セリフの比重が大きくないわりに、じっくりと演技をみせるということもしてくれず、遠くに配置したカメラをしつこくズームインして登場人物の顔がスクリーンからはみださんばかりとなり、ちょっと動くだけでも画面のなかでは激しく動いてしまって落ち着かないようなことが繰り返されて、最初の1時間くらいはあんまり楽しくみられずにいた。ブルジョワ階級の悠々自適なホテル暮らしを、動物園で動物をみるような気持ちで眺めるくらいしかなく、退屈だった。ヴェネツィアの街もほとんど映されることはなく、1911年の景色を仮構したロケーションはビーチさえもあまりきれいにみえなく(そのリアリズムは興味深い)、こちらまで不満足な旅行の気分でいた。

終盤になってようやくリズムが同調しはじめてきたのか、あるいは演出の意識的な変化があったのか、急に注意を引き付けられるようになって、そこから最後までは歓喜のモードが持続した。市内の換金所で疫病の「真相」を教えられるあたりからおもしろくなる。恋する老人が、死化粧のようにおしろいをたっぷり塗って白髪染めもして、あちこちに火のあがる剣呑なヴェネツィアの街を、美少年のあとを追ってあるきまわる。ピエロのような立ち回りが切実でこちらまで胸が苦しくなる。そこにかぶさるマーラーのアダージェットは、全編を通して反復されてきた効果が最後にもっとも素晴らしい形であがっている。

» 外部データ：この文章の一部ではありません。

theorem linkLost_keeps {s0 s : State} {x1} (h : Keeps s0 s) :
    Keeps s0 (linkLost x1 s) := by
  unfold linkLost
  repeat' first
    | with_reducible assumption
    | with_reducible apply State.put_keeps
    | with_reducible apply State.putB_keeps
    | with_reducible apply guildOff_keeps
    | with_reducible apply State.raise_keeps
    | (with_reducible refine keeps_foldl (fun _ _ _ => ?_) ?_)
    | (with_reducible refine keeps_foldl2 (fun _ _ _ => ?_) ?_)
    | (with_reducible refine keeps_foldl3 (fun _ _ _ => ?_) ?_)
    | (intro z; refine (fun (hz : Keeps s0 z) => ?_) ?_; (on_goal 1 => clear_value z); (on_goal 2 => (dsimp -zeta only [z]; clear z)))
    | (intro z; refine (fun (hF : ∀ s, Keeps s0 s → Keeps s0 (z s)) => ?_) ?_; (on_goal 1 => clear_value z); (on_goal 2 => (dsimp -zeta only [z]; clear z; intros)))
    | (intro z; refine (fun (hG : ∀ s y, Keeps s0 s → Keeps s0 (z s y)) => ?_) ?_; (on_goal 1 => clear_value z); (on_goal 2 => (dsimp -zeta only [z]; clear z; intros)))
    | (intro z; refine (fun (hK : ∀ y s, Keeps s0 s → Keeps s0 (z y s)) => ?_) ?_; (on_goal 1 => clear_value z); (on_goal 2 => (dsimp -zeta only [z]; clear z; intros)))
    | intro z
    | lift_lets
    | with_reducible apply hF
    | with_reducible apply hG
    | with_reducible apply hK
    | split
    | dsimp only
    | (clear_value *; split)

theorem execLinkDown_keeps {s0 s t : State} {x1} (h : Keeps s0 s) (e : execLinkDown x1 s = .next t) :
    Keeps s0 t := by
  unfold execLinkDown at e
  refine act_keeps (fun s h => ?_) h e
  repeat' first
    | with_reducible assumption
    | with_reducible apply linkLost_keeps
    | intro z
    | split
    | dsimp only

theorem execPcieLinkUp_keeps {s0 s t : State} {x1 x2 x3} (h : Keeps s0 s) (e : execPcieLinkUp x1 x2 x3 s = .next t) :
    Keeps s0 t := by
  unfold execPcieLinkUp at e
  refine act_keeps (fun s h => ?_) h e
  repeat' first
    | with_reducible assumption
    | with_reducible apply State.putB_keeps
    | with_reducible apply State.put_keeps
    | (intro z; refine (fun (hz : Keeps s0 z) => ?_) ?_; (on_goal 1 => clear_value z); (on_goal 2 => (dsimp -zeta only [z]; clear z)))
    | (intro z; refine (fun (hF : ∀ s, Keeps s0 s → Keeps s0 (z s)) => ?_) ?_; (on_goal 1 => clear_value z); (on_goal 2 => (dsimp -zeta only [z]; clear z; intros)))
    | (intro z; refine (fun (hG : ∀ s y, Keeps s0 s → Keeps s0 (z s y)) => ?_) ?_; (on_goal 1 => clear_value z); (on_goal 2 => (dsimp -zeta only [z]; clear z; intros)))
    | (intro z; refine (fun (hK : ∀ y s, Keeps s0 s → Keeps s0 (z y s)) => ?_) ?_; (on_goal 1 => clear_value z); (on_goal 2 => (dsimp -zeta only [z]; clear z; intros)))
    | intro z
    | lift_lets
    | with_reducible apply hF
    | with_reducible apply hG
    | with_reducible apply hK
    | split
    | dsimp only
    | (clear_value *; split)

theorem windowRead_keeps {s0 s : State} {x1 x2} (h : Keeps s0 s) :
    Keeps s0 (windowRead x1 x2 s) := by
  unfold windowRead
  repeat' first
    | with_reducible assumption
    | with_reducible apply State.emit_keeps
    | with_reducible apply hbmRead_keeps
    | (simp -zeta only [keeps_mk]; with_reducible refine kept_of _ ?_)
    | with_reducible refine keeps_snd (by with_reducible assumption) ?_
    | with_reducible refine keeps_snd2 (by with_reducible assumption) ?_
    | intro z
    | split
    | dsimp only

theorem windowWrite_keeps {s0 s : State} {x1 x2} (h : Keeps s0 s) :
    Keeps s0 (windowWrite x1 x2 s) := by
  unfold windowWrite
  repeat' first
    | with_reducible assumption
    | with_reducible apply hbmWrite_keeps
    | intro z
    | split
    | dsimp only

タッジオは美しい。ダーク・ボガードの男らしくない演技も秀でている。それでもなお、これはトーマス・マンの描いた死の運命を前にしたつかの間の耽美という主題があってこその映画であって、小説の世界を正しく実写化した結果として、当然に成功したという見立てをもってしまっている。つまり、うまくいくのがあたりまえのプロジェクトを、期待通りに成功させたもの、というぐあいに、意地悪なみかたをしてしまう。

原作小説の凄みは、おそろしく粘りけのある主題を中編として成立させた筆力にある。円熟期の文豪の厚みのある仕事の質に瞠目する。それを長編映画として再編するというのは、原作の神秘をすこし世俗化していないかなと感じる。